Below are some records. Return exactly the lines from the one with "def State.vetoStop (s" to the one with "def State.stopRecord (s", and nothing else.

»»

/-- The registers of the CFG block, in the order of the chapter. -/
def regRowsCFG : List RegRow := [
  ⟨0x100000, 1, 0x4, 1, 0x4, 0x7, 0x0, 0x0, 0x0, 0x0, false, false, 0⟩,
  ⟨0x100004, 1, 0x4, 1, 0x4, 0x7FFF, 0x0, 0x0, 0x0, 0x0, false, false, 0⟩,
  ⟨0x100008, 1, 0x4, 1, 0x4, 0x7FFF7FFF, 0x0, 0x0, 0x0, 0x0, false, false, 0⟩,
  ⟨0x10000C, 1, 0x4, 1, 0x4, 0x7FFF7FFF, 0x0, 0x0, 0x0, 0x0, false, false, 0⟩,
  ⟨0x100010, 1, 0x4, 1, 0x4, 0xFFFFFFFF, 0x0, 0x0, 0x0, 0x0, false, false, 0⟩,
  ⟨0x100014, 1, 0x4, 1, 0x4, 0xFFFFFFFF, 0x0, 0x0, 0x0, 0x0, false, false, 0⟩,
  ⟨0x100018, 1, 0x4, 1, 0x4, 0x1, 0x1, 0x0, 0x0, 0x1, true, false, 0⟩,
  ⟨0x100040, 16, 0x4, 1, 0x4, 0xFFFFFFFF, 0x0, 0x0, 0x0, 0x0, false, false, 0⟩]

/-- The registers of the CXL block, in the order of the chapter. -/
def regRowsCXL : List RegRow := [
  ⟨0x1200000, 1, 0x4, 1, 0x4, 0x1, 0x1, 0x0, 0x0, 0x0, true, false, 0⟩,
  ⟨0x1200004, 1, 0x4, 1, 0x4, 0x7F, 0x0, 0x0, 0x0, 0x0, false, false, 0⟩,
  ⟨0x1200008, 1, 0x4, 1, 0x4, 0x1F, 0x0, 0x1F, 0x0, 0x0, false, false, 0⟩,
  ⟨0x120000C, 1, 0x4, 1, 0x4, 0x1F, 0x1F, 0x0, 0x0, 0x0, false, false, 0⟩,
  ⟨0x1200010, 1, 0x4, 1, 0x4, 0x3, 0x0, 0x3, 0x0, 0x0, false, false, 0⟩,
  ⟨0x1200014, 1, 0x4, 1, 0x4, 0xFFFFF, 0xFFFFF, 0x0, 0x0, 0xFFFF7, false, false, 0⟩,
  ⟨0x1200018, 1, 0x4, 1, 0x4, 0xFFFFFFFF, 0xFFFFFFFF, 0x0, 0xFFFFFFFF, 0x0, false, false, 0⟩,
  ⟨0x1200020, 1, 0x4, 1, 0x4, 0xFFFFFFFF, 0x0, 0x0, 0x0, 0x0, false, false, 1⟩,
  ⟨0x1200024, 1, 0x4, 1, 0x4, 0xFFFFFFFF, 0x0, 0x0, 0x0, 0x0, false, false, 2⟩,
  ⟨0x1210000, 2, 0x1000, 1, 0x4, 0xFFF, 0x0, 0x0, 0x0, 0x0, false, false, 0⟩,
  ⟨0x1210004, 2, 0x1000, 1, 0x4, 0xFFFFFFFF, 0x0, 0xFFFFFFFF, 0x0, 0x0, false, false, 0⟩,
  ⟨0x1210008, 2, 0x1000, 1, 0x4, 0xFFFFFFFF, 0x0, 0x0, 0x0, 0x0, false, false, 1⟩,
  ⟨0x121000C, 2, 0x1000, 1, 0x4, 0xFFFFFFFF, 0x0, 0x0, 0x0, 0x0, false, false, 2⟩]

/-- Every register of BAR0 that a table lists (R542). -/
def regTable : List RegRow :=
  regRowsHRT ++
  regRowsDMP ++
  regRowsNUM ++
  regRowsBLW ++
  regRowsKLN ++
  regRowsFBX ++
  regRowsCRK ++
  regRowsCMB ++
  regRowsHBM ++
  regRowsMGN ++
  regRowsFLU ++
  regRowsCOL ++
  regRowsFFY ++
  regRowsSYN ++
  regRowsCLK ++
  regRowsPWR ++
  regRowsSEC ++
  regRowsERR ++
  regRowsGEN ++
  regRowsCFG ++
  regRowsCXL
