/-- R518, R519: a hardware-fault veto on this device; after the verdict it is held for the next run (R590: nothing is
vetoed while no step runs). -/
def State.veto (s : State) : State :=
  if !s.jobEn then s
  else if s.job.issued then { s with job := { s.job with heldHw := true } }
  else { s with job := { s.job with hw := true } }
/-- R518, R519: the device must stop the job; the first code stands. -/
def State.vetoStop (s : State) (code : Nat) : State :=
  if !s.jobEn then s
  else if s.job.issued then { s with job := { s.job with heldStop := if s.job.heldStop = 0 then code else s.job.heldStop } }
  else { s with job := { s.job with stop := if s.job.stop = 0 then code else s.job.stop } }
/-- R518, R519, R357: the device requires a rewind. -/
def State.vetoRewind (s : State) : State :=
  if !s.jobEn then s
  else if s.job.issued then { s with job := { s.job with heldRwd := true } }
  else { s with job := { s.job with rwd := true } }
/-- R518, R519: the reduced norm vector had VETO set. -/
def State.vetoNf (s : State) : State :=
  if !s.jobEn then s
  else if s.job.issued then { s with job := { s.job with heldNf := true } }
  else { s with job := { s.job with nf := true } }

/-- R537: the stop codes. -/
inductive Stop where
  | capacityLost | scheduleBroken | linkLost | clockLost | powerFault | thermalTrip | masterLost | memberLost
  | replayExhausted | unitLost | descriptorFault | journalFull | peerStop | hostStop | checkpointBad
  deriving DecidableEq, Repr

/-- R537: the code of a stop. -/
def Stop.code : Stop → Nat
  | .capacityLost => 1 | .scheduleBroken => 2 | .linkLost => 3 | .clockLost => 4 | .powerFault => 5 | .thermalTrip => 6
  | .masterLost => 7 | .memberLost => 8 | .replayExhausted => 9 | .unitLost => 10 | .descriptorFault => 11
  | .journalFull => 12 | .peerStop => 13 | .hostStop => 14 | .checkpointBad => 15

/-- A record with a veto (R518). -/
def State.vetoRecord (s : State) (cls : ECls) (kind : UKind) (unit d0 d1 : Nat) : State :=
  (s.errRecord cls s.vetoAction kind unit d0 d1).veto
/-- R518: a record of a condition that stops the job at its verdict; LOG while no step runs. -/
def State.stopRecord (s : State) (cls : ECls) (kind : UKind) (unit d0 d1 : Nat) (code : Stop) : State :=
  (s.errRecord cls (if s.jobEn then 2 else 0) kind unit d0 d1).vetoStop code.code
/-- R536 class 0x01: a rejected descriptor stops the job during a step. -/
def State.descRecord (s : State) (kind : UKind) (unit addr tag : Nat) : State :=
  s.stopRecord .descriptor kind unit addr tag .descriptorFault
/-- R529: unit kinds that have no spare: kilns, fireboxes, collective engines, bellows, injectors, CXL ports (R566). -/
def noSpareKind (k : Nat) : Bool := [1, 2, 3, 4, 6, 15].contains k
/-- R528, R529: a hardware fault of a unit. On one that has no spare, a second fault in the replay stops the job. -/
def State.hwFault (s : State) (cls : ECls) (kind : UKind) (unit d0 d1 : Nat) : State :=
  let s1 := s.vetoRecord cls kind unit d0 d1
  { s1 with job := { s1.job with faulty := (kind.code, unit) :: s1.job.faulty } }

/-- R360: the CXL port whose device holds a far-tier address. -/
def State.farPort (s : State) (a : Nat) : Nat := match s.farRange a with
  | some r => r.portOf a
  | none => 0
/-- R120, R336, R360: a unit meets an uncorrectable read at an address: a MEMORY record and a veto. The record of a read that
the far tier failed names its port. On a unit without a spare it is a hardware fault that may recur (R518, R529, log 134). -/
def State.memFault (s : State) (kind : UKind) (unit addr dec : Nat) : State :=
  if inFar addr && dec == 0 then s.vetoRecord .memory .cxl (s.farPort addr) addr dec
  else if noSpareKind kind.code then s.hwFault .memory kind unit addr dec
  else s.vetoRecord .memory kind unit addr dec

/-- R343: adds one to a row's entry of a tracker of 16 rows. Which of several lowest entries goes is open (log 27). -/
def trackAdd (t : List (Nat × Nat)) (row : Nat) : List (Nat × Nat) :=
  if t.any (·.1 == row) then t.map fun e => if e.1 = row then (row, e.2 + 1) else e
  else if t.length < 16 then t ++ [(row, 1)]
  else
    let least := (t.map (·.2)).foldl Nat.min (2 ^ 32)
    t.set (pickOne ((List.range t.length).filter fun i => (t.getD i (0, 0)).2 == least)) (row, 1)
/-- R343: the count of a row. -/
def trackCount (t : List (Nat × Nat)) (row : Nat) : Nat := ((t.find? (·.1 == row)).map (·.2)).getD 0

/-- The tracker threshold: 0 acts as 1 (R364, R366). -/
def State.cethr (s : State) (comb : Bool) : Nat :=
  max 1 (if comb then s.get F.CMB_CETHR_COUNT else s.get F.HBM_CETHR_COUNT)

««

* [Solution]
def State.vetoStop (s : State) (code : Nat) : State :=
  if !s.jobEn then s
  else if s.job.issued then { s with job := { s.job with heldStop := if s.job.heldStop = 0 then code else s.job.heldStop } }
  else { s with job := { s.job with stop := if s.job.stop = 0 then code else s.job.stop } }
/-- R518, R519, R357: the device requires a rewind. -/
def State.vetoRewind (s : State) : State :=
  if !s.jobEn then s
  else if s.job.issued then { s with job := { s.job with heldRwd := true } }
  else { s with job := { s.job with rwd := true } }
/-- R518, R519: the reduced norm vector had VETO set. -/
def State.vetoNf (s : State) : State :=
  if !s.jobEn then s
  else if s.job.issued then { s with job := { s.job with heldNf := true } }
  else { s with job := { s.job with nf := true } }

/-- R537: the stop codes. -/
inductive Stop where
  | capacityLost | scheduleBroken | linkLost | clockLost | powerFault | thermalTrip | masterLost | memberLost
  | replayExhausted | unitLost | descriptorFault | journalFull | peerStop | hostStop | checkpointBad
  deriving DecidableEq, Repr

/-- R537: the code of a stop. -/
def Stop.code : Stop → Nat
  | .capacityLost => 1 | .scheduleBroken => 2 | .linkLost => 3 | .clockLost => 4 | .powerFault => 5 | .thermalTrip => 6
  | .masterLost => 7 | .memberLost => 8 | .replayExhausted => 9 | .unitLost => 10 | .descriptorFault => 11
  | .journalFull => 12 | .peerStop => 13 | .hostStop => 14 | .checkpointBad => 15

/-- A record with a veto (R518). -/
def State.vetoRecord (s : State) (cls : ECls) (kind : UKind) (unit d0 d1 : Nat) : State :=
  (s.errRecord cls s.vetoAction kind unit d0 d1).veto
/-- R518: a record of a condition that stops the job at its verdict; LOG while no step runs. -/
def State.stopRecord (s : State) (cls : ECls) (kind : UKind) (unit d0 d1 : Nat) (code : Stop) : State :=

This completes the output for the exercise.